The pharmaceutical industry has a simple tool at its disposal to lower health care costs for patients: It can simply reduce the prices they set for prescription drugs. Instead, the industry uses the market power granted by its patents to keep drug prices high, and when those expire pharmaceutical companies often resort to various machinations to keep the cost of brand-name medicine high.
For instance, drug companies often offer copay coupons to steer patients away from cheaper generic options with the promise of deep discounts for their own, more expensive medicine. Then, once the patient has become accustomed to using their product, it stops honoring the coupons and leaves the patient with significant out-of-pocket costs. It also forces the employer or health plan to cover the rest of the cost of the expensive drug, which ultimately leads to higher insurance costs for everyone.
However, pharmacy benefit managers (PBMs) have figured out how to help patients and employers maximize the value of these copay coupons through cost relief programs (which are sometimes referred to as “co-pay accumulator programs”) that limit some of the pharmaceutical companies’ more egregious strategies. These programs shield patients from being responsible for paying the full list price of the drug once the coupon is revoked.
Last year, the drug industry lobbied for passage of a bill in the Ohio legislature that would prohibit these cost relief programs used by PBMs to combat Big Pharma’s pricing games. The main impact of the legislation would have been to increase drug company profits while increasing medical costs for everyone else.
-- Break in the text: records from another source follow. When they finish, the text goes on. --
/-! ## commitOk_none -/

@[simp] theorem State.commitOk_none_host (s : State) (boot : Quad) (recs : List FlowRecord) : (s.commitOk ⟨none, boot, recs⟩).host = s.host := rfl
@[simp] theorem State.commitOk_none_inbuf (s : State) (boot : Quad) (recs : List FlowRecord) : (s.commitOk ⟨none, boot, recs⟩).inbuf = s.inbuf := rfl
@[simp] theorem State.commitOk_none_inbufLen (s : State) (boot : Quad) (recs : List FlowRecord) : (s.commitOk ⟨none, boot, recs⟩).inbufLen = s.inbufLen := rfl
@[simp] theorem State.commitOk_none_cfgPort (s : State) (boot : Quad) (recs : List FlowRecord) : (s.commitOk ⟨none, boot, recs⟩).cfgPort = s.cfgPort := rfl
@[simp] theorem State.commitOk_none_status (s : State) (boot : Quad) (recs : List FlowRecord) : (s.commitOk ⟨none, boot, recs⟩).status = 0 := rfl
@[simp] theorem State.commitOk_none_errStage (s : State) (boot : Quad) (recs : List FlowRecord) : (s.commitOk ⟨none, boot, recs⟩).errStage = 0 := rfl
@[simp] theorem State.commitOk_none_errA (s : State) (boot : Quad) (recs : List FlowRecord) : (s.commitOk ⟨none, boot, recs⟩).errA = 0 := rfl
@[simp] theorem State.commitOk_none_errB (s : State) (boot : Quad) (recs : List FlowRecord) : (s.commitOk ⟨none, boot, recs⟩).errB = 0 := rfl
@[simp] theorem State.commitOk_none_errC (s : State) (boot : Quad) (recs : List FlowRecord) : (s.commitOk ⟨none, boot, recs⟩).errC = 0 := rfl
@[simp] theorem State.commitOk_none_hdrValid (s : State) (boot : Quad) (recs : List FlowRecord) : (s.commitOk ⟨none, boot, recs⟩).hdrValid = false := rfl
@[simp] theorem State.commitOk_none_hdr (s : State) (boot : Quad) (recs : List FlowRecord) : (s.commitOk ⟨none, boot, recs⟩).hdr = NfHeader.zero := rfl
@[simp] theorem State.commitOk_none_bootTimeNs (s : State) (boot : Quad) (recs : List FlowRecord) : (s.commitOk ⟨none, boot, recs⟩).bootTimeNs = 0 := rfl
@[simp] theorem State.commitOk_none_recCount (s : State) (boot : Quad) (recs : List FlowRecord) : (s.commitOk ⟨none, boot, recs⟩).recCount = BitVec.ofNat 16 recs.length := rfl
@[simp] theorem State.commitOk_none_recs (s : State) (boot : Quad) (recs : List FlowRecord) : (s.commitOk ⟨none, boot, recs⟩).recs = recs := rfl
@[simp] theorem State.commitOk_none_curLen (s : State) (boot : Quad) (recs : List FlowRecord) : (s.commitOk ⟨none, boot, recs⟩).curLen = s.curLen := rfl
@[simp] theorem State.commitOk_none_curPos (s : State) (boot : Quad) (recs : List FlowRecord) : (s.commitOk ⟨none, boot, recs⟩).curPos = s.curPos := rfl
@[simp] theorem State.commitOk_none_curData (s : State) (boot : Quad) (recs : List FlowRecord) : (s.commitOk ⟨none, boot, recs⟩).curData = s.curData := rfl

/-! ## commitOk_some -/

@[simp] theorem State.commitOk_some_host (s : State) (h : NfHeader) (boot : Quad) (recs : List FlowRecord) : (s.commitOk ⟨some h, boot, recs⟩).host = s.host := rfl
@[simp] theorem State.commitOk_some_inbuf (s : State) (h : NfHeader) (boot : Quad) (recs : List FlowRecord) : (s.commitOk ⟨some h, boot, recs⟩).inbuf = s.inbuf := rfl
@[simp] theorem State.commitOk_some_inbufLen (s : State) (h : NfHeader) (boot : Quad) (recs : List FlowRecord) : (s.commitOk ⟨some h, boot, recs⟩).inbufLen = s.inbufLen := rfl
@[simp] theorem State.commitOk_some_cfgPort (s : State) (h : NfHeader) (boot : Quad) (recs : List FlowRecord) : (s.commitOk ⟨some h, boot, recs⟩).cfgPort = s.cfgPort := rfl
@[simp] theorem State.commitOk_some_status (s : State) (h : NfHeader) (boot : Quad) (recs : List FlowRecord) : (s.commitOk ⟨some h, boot, recs⟩).status = 0 := rfl
@[simp] theorem State.commitOk_some_errStage (s : State) (h : NfHeader) (boot : Quad) (recs : List FlowRecord) : (s.commitOk ⟨some h, boot, recs⟩).errStage = 0 := rfl
@[simp] theorem State.commitOk_some_errA (s : State) (h : NfHeader) (boot : Quad) (recs : List FlowRecord) : (s.commitOk ⟨some h, boot, recs⟩).errA = 0 := rfl
@[simp] theorem State.commitOk_some_errB (s : State) (h : NfHeader) (boot : Quad) (recs : List FlowRecord) : (s.commitOk ⟨some h, boot, recs⟩).errB = 0 := rfl
@[simp] theorem State.commitOk_some_errC (s : State) (h : NfHeader) (boot : Quad) (recs : List FlowRecord) : (s.commitOk ⟨some h, boot, recs⟩).errC = 0 := rfl
@[simp] theorem State.commitOk_some_hdrValid (s : State) (h : NfHeader) (boot : Quad) (recs : List FlowRecord) : (s.commitOk ⟨some h, boot, recs⟩).hdrValid = true := rfl
@[simp] theorem State.commitOk_some_hdr (s : State) (h : NfHeader) (boot : Quad) (recs : List FlowRecord) : (s.commitOk ⟨some h, boot, recs⟩).hdr = h := rfl
@[simp] theorem State.commitOk_some_bootTimeNs (s : State) (h : NfHeader) (boot : Quad) (recs : List FlowRecord) : (s.commitOk ⟨some h, boot, recs⟩).bootTimeNs = boot := rfl
@[simp] theorem State.commitOk_some_recCount (s : State) (h : NfHeader) (boot : Quad) (recs : List FlowRecord) : (s.commitOk ⟨some h, boot, recs⟩).recCount = BitVec.ofNat 16 recs.length := rfl
@[simp] theorem State.commitOk_some_recs (s : State) (h : NfHeader) (boot : Quad) (recs : List FlowRecord) : (s.commitOk ⟨some h, boot, recs⟩).recs = recs := rfl
@[simp] theorem State.commitOk_some_curLen (s : State) (h : NfHeader) (boot : Quad) (recs : List FlowRecord) : (s.commitOk ⟨some h, boot, recs⟩).curLen = s.curLen := rfl
@[simp] theorem State.commitOk_some_curPos (s : State) (h : NfHeader) (boot : Quad) (recs : List FlowRecord) : (s.commitOk ⟨some h, boot, recs⟩).curPos = s.curPos := rfl
@[simp] theorem State.commitOk_some_curData (s : State) (h : NfHeader) (boot : Quad) (recs : List FlowRecord) : (s.commitOk ⟨some h, boot, recs⟩).curData = s.curData := rfl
Fortunately, Ohio Senators declined to pass the bill and seem disinclined to vote for it this session as well.
Drugmakers are pushing lawmakers to ban these essential cost relief programs in other states as well.
Instead of making an already dubious system even more advantageous for drug companies, lawmakers should focus on measures that actually lead to lower costs for patients. For instance, while the use of copay coupons is already banned in Medicare and Medicaid, lawmakers could go a step further and simply ban drug companies from using them in the commercial health insurance market. Research shows that such a step could lower spending on prescription drugs by over $1 billion a year.
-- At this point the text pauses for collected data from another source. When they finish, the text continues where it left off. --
theorem decodeRecords_of_le {m : Inbuf} {w : Window} {count : Nat} (h : count ≤ recordCutAt w.len) :
    decodeRecords m w count = .ok (m.flowRecordsAt w.base count) := by
  rw [decodeRecords, decodeRecordsFrom_of_le (by omega), Inbuf.flowRecordsAt, List.range_eq_range']

theorem decodeRecords_of_cut {m : Inbuf} {w : Window} {count : Nat} (h : recordCutAt w.len < count) :
    decodeRecords m w count = raiseError .truncatedRecord .netflow (recordCutAt w.len) count w.len :=
  decodeRecordsFrom_of_cut (Nat.zero_le _) (by omega)

/-- A count that the payload does not hold reaches the first cut record. -/
theorem recordCutAt_lt {count len : Nat} (hcount : count ≠ 0) (hcut : len < 24 + 48 * count) :
    recordCutAt len < count :=
  Nat.lt_of_not_le fun h => (le_recordCutAt_iff.mp h).elim hcount (Nat.not_le.mpr hcut)

/-- Settles O26: the record loop is split at the first record that does not lie wholly inside the window. -/
theorem recordsDecodeOrTheFirstCutIsNamed : Obligations.RecordsDecodeOrTheFirstCutIsNamed := fun _ _ _ =>
  ⟨fun hwhole => decodeRecords_of_le (le_recordCutAt_iff.mpr hwhole),
    fun hcount hcut => decodeRecords_of_cut (recordCutAt_lt hcount hcut)⟩

/-- Settles O28: NF_RECORDS writes back what the record loop answers. -/
theorem nfRecordsDecodesOrNamesTheCut : Obligations.NfRecordsDecodesOrNamesTheCut := by
  refine ⟨fun _ => rfl, fun s count => ?_⟩
  have hzero : count = 0 ↔ count.toNat = 0 := BitVec.toNat_eq
  obtain ⟨hall, hcut⟩ := recordsDecodeOrTheFirstCutIsNamed s.inbuf s.wholeInbuf count.toNat
  rw [hzero]
  refine ⟨fun hwhole => ?_, fun hcount hshort => ?_⟩
  · simp only [exec, execNfRecords, immCount, hall hwhole]
    rfl
  · simp only [exec, execNfRecords, immCount, hcut (mt hzero.mpr hcount) hshort]
    rfl

/-! ## A whole message (R159) -/

theorem bind_ok_iff {α β : Type} {x : Except PipelineError α} {f : α → Except PipelineError β} {b : β} :
    (x >>= f) = .ok b ↔ ∃ a, x = .ok a ∧ f a = .ok b :=
  ⟨bind_ok, fun ⟨_, hx, hf⟩ => hx ▸ hf⟩

/-- What a Netflow decode commits for the message at address `p`. -/
def Inbuf.messageAt (m : Inbuf) (p : Nat) : DecodeResult :=
  ⟨some (m.headerAt p), bootTime (m.headerAt p), m.flowRecordsAt p (m.u16 (p + 2))⟩

/-- The committed message is the one in the terms of Safety. -/
theorem State.commitOk_messageAt (s : State) (p : Nat) : s.commitOk (s.inbuf.messageAt p) = s.messageDecoded p := rfl

/-- The header's count is the 16-bit value at its place. -/
theorem Inbuf.headerAt_count_toNat (m : Inbuf) (p : Nat) : (m.headerAt p).count.toNat = m.u16 (p + 2) :=
  (BitVec.toNat_ofNat ..).trans (Nat.mod_eq_of_lt (m.u16_lt _))

/-- R159: a Netflow decode answers exactly for a whole version 5 message, and gives that message. -/
theorem netflowDecode_ok_iff {m : Inbuf} {w : Window} {r : DecodeResult} :
    netflowDecode m w = .ok r ↔ MessageWhole m w.base w.len ∧ r = m.messageAt w.base := by
  have hcount := m.headerAt_count_toNat w.base
  constructor
  · intro h
    obtain ⟨hdr, hheader, h⟩ := bind_ok h
    obtain ⟨recs, hrecs, h⟩ := bind_ok h
    obtain ⟨hfits, hversion, rfl⟩ := decodeHeader_ok hheader
    rw [hcount] at hrecs
    rcases Nat.lt_or_ge (recordCutAt w.len) (m.u16 (w.base + 2)) with hcut | hle
    · rw [decodeRecords_of_cut hcut] at hrecs
      cases hrecs
    · rw [decodeRecords_of_le hle] at hrecs
      cases hrecs
      cases h
      have hwhole := le_recordCutAt_iff.mp hle
      exact ⟨⟨hversion, by omega⟩, rfl⟩
  · rintro ⟨⟨hversion, hwhole⟩, rfl⟩
    rw [netflowDecode, decodeHeader_of_version (by omega) hversion]
    refine bind_ok_iff.mpr ⟨_, rfl, bind_ok_iff.mpr ⟨_, ?_, rfl⟩⟩
    rw [hcount]
    exact decodeRecords_of_le (le_recordCutAt_iff.mpr (.inr hwhole))

/-- Settles O29: NF_DECODE writes back the message that the Netflow decode gives. -/
theorem nfDecodeDecodesAWholeMessage : Obligations.NfDecodeDecodesAWholeMessage := by
  intro s hwhole
  have hdecode := (netflowDecode_ok_iff (w := s.wholeInbuf)).mpr ⟨hwhole, rfl⟩
  simp only [exec, execNfDecode, hdecode, State.commit_ok]
  exact congrArg Host.Outcome.next (s.commitOk_messageAt 0)

end Sys2Proof.Machine
end

section
/-! PROOFS. When the chain decodes a message (spec/42_demux.md R180 to R185), and the bytes behind the last record: no
check and no field of a successful run lies there (spec/41_netflow_decoder.md R159). -/

namespace Sys2Proof.Machine

/-! ## The layers in front of a message -/

/-- The datagram at address `p` is for the port (R183). -/
def DatagramForPort (m : Inbuf) (port : Half) (p : Nat) : Prop := m.u16 (p + 2) = port.toNat

/-- The packet at address `p` is UDP, with a header of legal length, and its datagram is for the port (R181). -/
def PacketForPort (m : Inbuf) (port : Half) (p : Nat) : Prop :=
  5 ≤ m.u8 p % 16 ∧ m.u8 (p + 9) = 17 ∧ DatagramForPort m port (p + 4 * (m.u8 p % 16))

/-- The frame at address `p` is IPv4, with a packet for the port (R180). -/
def FrameForPort (m : Inbuf) (port : Half) (p : Nat) : Prop :=
  m.u16 (p + 12) = 0x0800 ∧ PacketForPort m port (p + 14)

/-- The layers that the chain takes off before the Netflow payload accept what stands at address `p` (R185). -/
def LayersAccept (m : Inbuf) (port : Half) (p : Nat) : Entry → Prop
  | .link => FrameForPort m port p
  | .network => PacketForPort m port p
  | .transport => DatagramForPort m port p
  | .netflow => True

/-- Where the Netflow payload starts in what stands at address `p` (R66). -/
def payloadFrom (m : Inbuf) (p : Nat) : Entry → Nat
  | .link => p + 14 + 4 * (m.u8 (p + 14) % 16) + 8
  | .network => p + 4 * (m.u8 p % 16) + 8
  | .transport => p + 8
  | .netflow => p

/-- Where the message ends whose header is at address `p` (R98, R101). -/
def messageEnd (m : Inbuf) (p : Nat) : Nat := p + 24 + 48 * m.u16 (p + 2)

/-! ## When a stage and the chain answer -/

section
variable {m : Inbuf} {port : Half} {w w' : Window} {r : DecodeResult}

theorem linkStage_ok_iff : linkStage m w = .ok w' ↔ 14 ≤ w.len ∧ m.u16 (w.base + 12) = 0x0800 ∧ w' = w.sub 14 := by
  rcases linkStage_cases m w with ⟨hlen, hc⟩ | ⟨hlen, htype, hc⟩ | ⟨hlen, htype, hc⟩ <;> rw [hc]
  · exact iff_of_false nofun fun ⟨hle, _⟩ => Nat.not_le.mpr hlen hle
  · exact iff_of_false nofun fun ⟨_, heq, _⟩ => htype heq
  · simp [hlen, htype, eq_comm]

theorem netStage_ok_iff : netStage m w = .ok w' ↔ 20 ≤ w.len ∧ 5 ≤ m.u8 w.base % 16 ∧
    4 * (m.u8 w.base % 16) ≤ w.len ∧ m.u8 (w.base + 9) = 17 ∧ w' = w.sub (4 * (m.u8 w.base % 16)) := by
  rcases netStage_cases m w with
    ⟨hlen, hc⟩ | ⟨-, hihl, hc⟩ | ⟨-, -, hopts, hc⟩ | ⟨-, -, -, hproto, hc⟩ | ⟨hlen, hihl, hopts, hproto, hc⟩ <;> rw [hc]
  · exact iff_of_false nofun fun ⟨hle, _⟩ => Nat.not_le.mpr hlen hle
  · exact iff_of_false nofun fun ⟨_, hle, _⟩ => Nat.not_le.mpr hihl hle
  · exact iff_of_false nofun fun ⟨_, _, hle, _⟩ => Nat.not_le.mpr hopts hle
  · exact iff_of_false nofun fun ⟨_, _, _, heq, _⟩ => hproto heq
  · simp [hlen, hihl, hopts, hproto, eq_comm]

theorem transportStage_ok_iff :
    transportStage m port w = .ok w' ↔ 8 ≤ w.len ∧ m.u16 (w.base + 2) = port.toNat ∧ w' = w.sub 8 := by
  rcases transportStage_cases m port w with ⟨hlen, hc⟩ | ⟨hlen, hport, hc⟩ | ⟨hlen, hport, hc⟩ <;> rw [hc]
  · exact iff_of_false nofun fun ⟨hle, _⟩ => Nat.not_le.mpr hlen hle
  · exact iff_of_false nofun fun ⟨_, heq, _⟩ => hport heq
  · simp [hlen, hport, eq_comm]

/-- The message at address `p` is whole, of version 5, inside the window, and what the decode gives. -/
def MessageGiven (m : Inbuf) (w : Window) (p : Nat) (r : DecodeResult) : Prop :=
  m.u16 p = 5 ∧ messageEnd m p ≤ w.base + w.len ∧ r = m.messageAt p

theorem netflowDecode_ok_iff_messageGiven : netflowDecode m w = .ok r ↔ MessageGiven m w w.base r := by
  rw [netflowDecode_ok_iff, MessageWhole, MessageGiven, messageEnd, and_assoc]
  refine and_congr_right fun _ => and_congr_left fun _ => ?_
  omega

/-- A message behind `k` bytes of a window is in the window exactly when it is in the inner payload there, if there is
one. -/
theorem messageGiven_sub_iff {k p : Nat} (hp : w.base + k ≤ p) :
    k ≤ w.len ∧ MessageGiven m (w.sub k) p r ↔ MessageGiven m w p r := by
  unfold MessageGiven messageEnd Window.sub
  dsimp only
  constructor
  · rintro ⟨hlen, hversion, hend, hr⟩
    exact ⟨hversion, by omega, hr⟩
  · rintro ⟨hversion, hend, hr⟩
    exact ⟨by omega, hversion, by omega, hr⟩

theorem chainTransport_ok_iff : chainTransport m port w = .ok r ↔
    DatagramForPort m port w.base ∧ MessageGiven m w (w.base + 8) r := by
  rw [← messageGiven_sub_iff (Nat.le_refl _)]
  refine bind_ok_iff.trans ⟨?_, ?_⟩
  · rintro ⟨_, hstage, hrest⟩
    obtain ⟨hlen, hport, rfl⟩ := transportStage_ok_iff.mp hstage
    exact ⟨hport, hlen, netflowDecode_ok_iff_messageGiven.mp hrest⟩
  · rintro ⟨hport, hlen, hgiven⟩
    exact ⟨_, transportStage_ok_iff.mpr ⟨hlen, hport, rfl⟩, netflowDecode_ok_iff_messageGiven.mpr hgiven⟩

theorem chainNetwork_ok_iff : chainNetwork m port w = .ok r ↔
    PacketForPort m port w.base ∧ MessageGiven m w (w.base + 4 * (m.u8 w.base % 16) + 8) r := by
  rw [← messageGiven_sub_iff (Nat.le_add_right _ 8)]
  refine bind_ok_iff.trans ⟨?_, ?_⟩
  · rintro ⟨_, hstage, hrest⟩
    obtain ⟨-, hihl, hopts, hproto, rfl⟩ := netStage_ok_iff.mp hstage
    obtain ⟨hport, hgiven⟩ := chainTransport_ok_iff.mp hrest
    exact ⟨⟨hihl, hproto, hport⟩, hopts, hgiven⟩
  · rintro ⟨⟨hihl, hproto, hport⟩, hopts, hgiven⟩
    exact ⟨_, netStage_ok_iff.mpr ⟨by omega, hihl, hopts, hproto, rfl⟩, chainTransport_ok_iff.mpr ⟨hport, hgiven⟩⟩

theorem chainLink_ok_iff : chainLink m port w = .ok r ↔
    FrameForPort m port w.base ∧ MessageGiven m w (w.base + 14 + 4 * (m.u8 (w.base + 14) % 16) + 8) r := by
  rw [← messageGiven_sub_iff (k := 14) (by omega)]
  refine bind_ok_iff.trans ⟨?_, ?_⟩
  · rintro ⟨_, hstage, hrest⟩
    obtain ⟨hlen, htype, rfl⟩ := linkStage_ok_iff.mp hstage
    obtain ⟨hpacket, hgiven⟩ := chainNetwork_ok_iff.mp hrest
    exact ⟨⟨htype, hpacket⟩, hlen, hgiven⟩
  · rintro ⟨⟨htype, hpacket⟩, hlen, hgiven⟩
    exact ⟨_, linkStage_ok_iff.mpr ⟨hlen, htype, rfl⟩, chainNetwork_ok_iff.mpr ⟨hpacket, hgiven⟩⟩

/-- R185: the chain answers exactly when the layers accept and the message behind them ends inside the window. No other
length matters. -/
theorem chain_ok_iff : {entry : Entry} → (chain m port w entry = .ok r ↔
    LayersAccept m port w.base entry ∧ MessageGiven m w (payloadFrom m w.base entry) r)
  | .link => chainLink_ok_iff
  | .network => chainNetwork_ok_iff
  | .transport => chainTransport_ok_iff
  | .netflow => netflowDecode_ok_iff_messageGiven.trans (and_iff_right trivial).symm

end

/-! ## The bytes behind the last record -/

/-- A chain that answers needs no byte behind the message's end. -/
theorem chain_ok_of_messageEnd_le {m : Inbuf} {port : Half} {entry : Entry} {w w' : Window} {r : DecodeResult}
    (h : chain m port w entry = .ok r) (hbase : w'.base = w.base)
    (hend : messageEnd m (payloadFrom m w.base entry) ≤ w'.base + w'.len) : chain m port w' entry = .ok r := by
  obtain ⟨hlayers, hversion, -, hr⟩ := chain_ok_iff.mp h
  rw [chain_ok_iff, hbase]
  exact ⟨hlayers, hversion, hend, hr⟩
At the very least, lawmakers should require drug companies that offer copay coupons to do so for the entire year, so patients do not get hit with a surprise bill--which invariably comes at the end of the year--and there could also be much more transparency in the process: For instance, drug companies could be forced to disclose how much they spend each year on pricing promotions like copay coupons, as well as inform health plans when their patients enroll in such offers.
Healthcare inflation reached an all-time high in 2022. Banning cost relief programs used by PBMs would only worsen that problem.